Из пособия по умиранию.
Протоиерей Ткаченко усаживается в удобное кресло в зале с камином.
— Мы хотели в каждое помещение вложить философию, — обращается он к рассевшимся перед ним журналистам. — К нам приезжают учиться. Очень похожим на наш построили казанский хоспис. А мы строим еще один хоспис для детей Ленинградской области, — рассказывает он, под «мы» имея в виду хоспис. — Еще один будет в Домодедово Московской области. Ничего удивительного в том, что у церкви получается это делать. Церковные люди к созданию больницы подходят не так, как светские, прошедшие обучение в медицинских университетах. Сознание церковных людей не забито существующими условностями, они строят то, что считают благом для человека… Мы строим новые хосписы, и поэтому может показаться, что растет количество заболевших, но на самом деле просто выявлять заболевания начали лучше. А есть заболевания, которые раньше не лечились. Еще один аспект — сейчас научились выхаживать новорожденных детей весом меньше пятисот граммов. Большинство из них — впоследствии пациенты нашего хосписа. Да, мы можем на каком-то этапе беременности предупредить маму об этом, и она примет решение — рожать или нет. Традиционные конфессии говорят, что аборт делать нельзя, соответственно, нужно готовить ее к тому, что она, скорее всего, будет иметь ребенка-инвалида. Она должна знать правду. Но, с другой стороны, сообщив ей эту правду, общество не должно оставлять ее наедине с этой проблемой. Оно не должно оказывать давления на нее во время принятия решения. Я считаю такую позицию честной. Социальная доктрина церкви говорит о том, что здоровье матери является ценным.

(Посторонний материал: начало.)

-- ==== Sys2Proof/Syntax.lean ====
section
/-! DEFINITION. The commands the block takes: one constructor of `Instr` for each row of the opcode table,
with the operands that the spec's text gives the row. -/

namespace Sys2Proof

/-- A half of the module: A is half 0, B is half 1 (R11). -/
inductive HalfId where
  | a
  | b
deriving DecidableEq, Repr

/-- A task of a live graph: its half, its graph ID and its TASK_INDEX. -/
structure TaskRef where
  half : HalfId
  graph : Nat
  task : Nat
deriving DecidableEq, Repr

/-- An Efing packet: the four header words of R316 and the payload. -/
structure Packet where
  w0 : Word
  w1 : Word
  w2 : Word
  w3 : Word
  payload : List Byte
deriving DecidableEq, Repr

/-- The channel a Zilsy command arrives through (R445): the mailbox, or one connection of the management port. -/
inductive Channel where
  | mailbox
  | port (conn : Nat)
deriving DecidableEq, Repr

/-- The envelope of a Zilsy command message (R446). Whether each signature verifies is an outcome the sender
supplies: the signature schemes are other standards. -/
structure Envelope where
  channel : Channel
  serial : Nat
  nonce : Nat
  keyId : Nat
  ed25519Ok : Bool
  mlDsaOk : Bool
deriving DecidableEq, Repr

/-- How a register write or a command reaches the module: by the host through BAR0 (R402), or in a signed Zilsy
command (R446). -/
inductive Path where
  | host
  | zilsy (m : Envelope)
deriving DecidableEq, Repr

/-- A function that can be disabled (R50): KIND and INDEX of SAF_FUNC_CMD (R54). -/
inductive FuncId where
  | core (n : Fin 80)
  | harbour (p : Fin 54)
  | port (p : Fin 18)
  | slot (k : Fin 16)
deriving DecidableEq, Repr

/-- The source of a graph (R26): a submission queue, an Efing endpoint or a launching task. -/
inductive SourceId where
  | queue (q : Nat)
  | efing (endpoint : Nat)
  | launch (t : TaskRef)
deriving DecidableEq, Repr

/-- A request destination (R224); a Cove window, which R15 lets a request reach, is one of its own (DESIGN CHOICE, log entry 58). -/
inductive Destination where
  | cove (n : Nat)
  | shelf (h : HalfId) (ch : Nat)
  | bay (h : HalfId) (ch : Nat)
  | endpoint (e : Nat)
  | mainland
deriving DecidableEq, Repr

/-- An upset that a read met: none, one the code corrects, one it cannot, or a parity error of an on-die data path, which leaves memory as it is
(R227). -/
inductive Upset where
  | none
  | corrected
  | uncorrectable
  | parity
deriving DecidableEq, Repr

/-- One sample of the tray and slot straps (R484): the 13 strap bits. -/
structure StrapSample where
  tray : Fin 2048
  slot : Fin 4
deriving DecidableEq, Repr

/-- The eye of a Bay channel at one training attempt (R241): the smallest over every DQ pin in both directions, its width in thousandths of the
unit interval and its height in mV. -/
structure BayEye where
  width : Nat
  height : Nat
deriving DecidableEq, Repr

/-- The outcome of training the 64 Bay channels, half A's first (R241, R245): each channel's eye at 9,600 MT/s, alone at 8,533 MT/s, and at
8,533 MT/s with every channel, as far as those attempts are made; and the channels whose test of step 8 miscompares. -/
structure BayTraining where
  fast : List BayEye
  alone : List BayEye
  slow : List BayEye
  miscompares : List (Fin 64)
deriving DecidableEq, Repr

/-- The outcome of bonding and training Shelf (R246): for each half one entry per failed bond, its channel (0-127 logical, 128-131 the
spares of layers 0-3) and its bond group, and the smallest eye height of each logical channel, in mV. -/
structure ShelfTraining where
  faultsA : List (Nat × Nat)
  faultsB : List (Nat × Nat)
  eyesA : List Nat
  eyesB : List Nat
deriving DecidableEq, Repr

/-- A failed wire of the Isthmus at training (R14): direction, group of 32 and wire. -/
structure WireFault where
  dir : HalfId
  group : Fin 32
  wire : Fin 33
deriving DecidableEq, Repr

/-- The rate of the host link (R400). -/
inductive LinkRate where
  | gt16
  | gt32
  | gt64
deriving DecidableEq, Repr

/-- The width of the host link (R400). -/
inductive LinkWidth where
  | x1
  | x4
  | x8
  | x16
deriving DecidableEq, Repr
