/-- Where a batch task stands (R299): the unit that its sample was handed to, the position and attempt, the index that attempt decodes, the planned sample's status and DETAIL, the
last attempt's, and, once a sample is decoded and its augmentation records are applied, the record that comes next and the sample: an
image's channels, width, height and FP32 values (channel fastest), or a clip's mono waveform, with the frames' masks (bins or frames, start,
width). -/
structure BatchWork where
  unit : Option Nat
  pos : Nat
  attempt : Nat
  index : Nat
  firstStatus : Nat
  firstDetail : Nat
  lastStatus : Nat
  lastDetail : Nat
  augment : Bool
  op : Nat
  chans : Nat
  width : Nat
  height : Nat
  values : List Nat
  masks : List (Bool × Nat × Nat)
deriving DecidableEq, Repr

/-- What a task with paged keys keeps until it ends (R170): the page list's address and LENGTH of each sequence-table entry it has read; the page-list entries it
has demanded, by core, sequence and list index; and the demands each of its cores has made. -/
structure KvHeld where
  seqs : Tab (Nat × Nat)
  pages : Tab Nat
  made : Tab Nat
deriving DecidableEq, Repr

/-- A task that holds none. -/
def KvHeld.none : KvHeld := { seqs := [], pages := [], made := [] }

/-- A task context (R31, R36-R39, R46). -/
structure TaskCtx where
  desc : TaskDesc
  /-- the task indices its output tokens fire, as copied at admission -/
  outs : List Nat
  received : Nat
  cancels : Nat
  origin : Option Nat
  phase : TaskPhase
  /-- it has been granted its resources (R37); a task cancelled before firing never is -/
  fired : Bool
  readyTide : Nat
  aged : Bool
  /-- the Tide at which it aged -/
  agedTide : Nat
  /-- cores granted, by module core number -/
  cores : List Nat
  fireTide : Nat
  endTide : Nat
  /-- extents of each operand at firing (R42) -/
  exts : List (List Nat)
  /-- the raw tensor descriptors read at firing (R35) -/
  tdescs : List (List Word)
  status : Nat
  detail : Nat
  emptyRed : Bool
  /-- values for the shape registers named by SHAPE_OUT (R46) -/
  shapeOut : List Nat
  /-- rows published to rows-ready consumers (R187) -/
  rowsReady : Nat
  /-- a matrix task's row mask as read at firing (R99): the rows of C it computes; all of them past the list's end -/
  rowMask : List Bool
  /-- a vector task's program as read at firing (R146), its stored lanes whose block of 64 is not complete, by slot, row and lane, and the
  counts of its captured stores (R151) -/
  prog : List Word
  lanes : Tab Val
  counts : ConvStats
  /-- what a task with paged keys keeps (R170) -/
  kv : KvHeld
  /-- steps of a task that runs over several commands already done -/
  stage : Nat
  /-- far requests the task has sent, and those answered -/
  sent : Nat
  acked : Nat
  /-- bytes that answered far requests of the task, by device address -/
  farBuf : Tab Byte
  /-- handles of cache objects the task holds a reference on (R208) -/
  refs : List Nat
  /-- what a run counts once, however often it is resumed, has been counted (R204, R222) -/
  noted : Bool
  stats : List StatCapture
  coll : Option CollState
  /-- rows written of a frame or an image when its watchdog expired (R265, R287), by picture -/
  watchdogs : Tab Nat
  batch : Option BatchWork
deriving DecidableEq, Repr

/-- A live graph (R27, R29, R33, R48). -/
structure Graph where
  job : Nat
  slot : Fin 16
  step : Nat
  source : SourceId
  header : Nat
  depth : Nat
  launcher : Option TaskRef
  /-- the completion queue its ring is bound to, if any -/
  queue : Option (Fin 64)
  ringBase : Nat
  ringLog2 : Nat
  /-- home-tier ring: next index to write, phase bit, records unreleased, head -/
  tail : Nat
  phase : Bool
  held : Nat
  head : Nat
  /-- the once-only log record of an unwritable ring is written (R48) -/
  ringFaultLogged : Bool
  tasks : List TaskCtx
deriving DecidableEq, Repr

/-- A graph that waits at its source: for contexts and an ID, or behind an earlier graph of the source (R29). -/
structure WaitingGraph where
  source : SourceId
  graph : Graph
  tag : Nat
  sqIndex : Nat
  seq : Nat
  /-- re-admitted by a repeated step: its submitter is not told again (R381) -/
  again : Bool
  /-- it has passed the checks of R28; until then its graph names its header, job and depth alone, and an earlier graph of its source waits -/
  checked : Bool
deriving DecidableEq, Repr

/-- A token or a cancellation between two tasks of a graph (R46, R49). -/
structure TokenMsg where
  graph : Nat
  task : Nat
  cancel : Option Nat
deriving DecidableEq, Repr

/-- The state of a function that can be disabled (R50): 0 enabled, 1 Draining, 2 Disabled. -/
structure FuncState where
  st : Nat
  deadline : Nat
  aborted : Nat
  /-- failed the self-test (R413), or fenced: no enable before the next start -/
  failed : Bool
deriving DecidableEq, Repr

/-! ## Tiers (spec/08_cove_shelf_bay_offshore_mainland.md) -/

/-- A mapped page (R202): its device address and attributes; `big` for a 1 GiB page. -/
structure Page where
  target : Nat
  big : Bool
  writable : Bool
  noPrefetch : Bool
  handle : Nat
deriving DecidableEq, Repr

/-- A cache object (R208, R215). -/
structure CacheObject where
  job : Nat
  object : Nat
  version : Nat
  tier : Nat
  far : Nat
  length : Nat
  frames : List Nat
  pin : Bool
  lastUse : Nat
  refs : List TaskRef
  /-- mappings: job slot, VA and whether 1 GiB pages are used -/
  mappings : List (Nat × Nat)
  /-- the task whose FILL is in progress -/
  filling : Option TaskRef
deriving DecidableEq, Repr

/-- A far directory entry (R211): state 1 Pending, 2 Committed, 3 Retired. -/
structure FarEntry where
  job : Nat
  object : Nat
  version : Nat
  base : Nat
  length : Nat
  st : Nat
  lastActive : Nat
deriving DecidableEq, Repr

/-- The lending window of a half (R217, R218): 0 none, 1 advertised, 2 revoking, 3 revoked. -/
structure LendWindow where
  st : Nat
  frames : List Nat
  tEnd : Nat
  dir : List FarEntry
deriving DecidableEq, Repr

/-- A request that holds a tag, or waits for one (R224, R225). -/
structure Request where
  dest : Destination
  task : Option TaskRef
  op : Nat
  addr : Nat
  len : Nat
  issued : Nat
  data : List Byte
  upset : Upset
deriving DecidableEq, Repr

На сайте хосписа под фото улыбающегося Ткаченко написано: «Сорок тысяч детей в России нуждаются в помощи паллиативных служб. Им нужны не только медицинские услуги, но и медицинская поддержка, социальная и духовная помощь». Тут же на сайте можно оставить заявку на ознакомительный визит в хоспис. Ткаченко считает, что когда-нибудь все хосписы в России станут похожими на этот, отстроенный на средства благотворителей и переданный государству, оплачивающему лечение пациентов — на красивый мир с феями и часами, показывающими разное время, где качественно, достойно и счастливо проживается короткая жизнь маленького человека.
— Закройте дверь, — просит Ткаченко, когда за открытой дверью мелькает инвалидная коляска. — Мы не обсуждаем пациентов и темы, связанные с пациентами, если кто-нибудь из них находится поблизости. …Вот мальчик — Вася, — продолжает Ткаченко, — вы его только что видели. Пока он успешно лечится, но его состояние, согласно уже имеющемуся у нас опыту, вызывает опасения. Он бывает в хосписе все чаще и чаще. Есть генетические заболевания, при которых ребенок может дожить до взрослого возраста, если получает сопутствующую терапию. Он учится в школе, он мотивирован жить. У детей нет опыта смерти. Нет трагизма, связанного с опытом потери. Смерть — это путешествие. Грустно уезжать, но ведь и там — другая жизнь.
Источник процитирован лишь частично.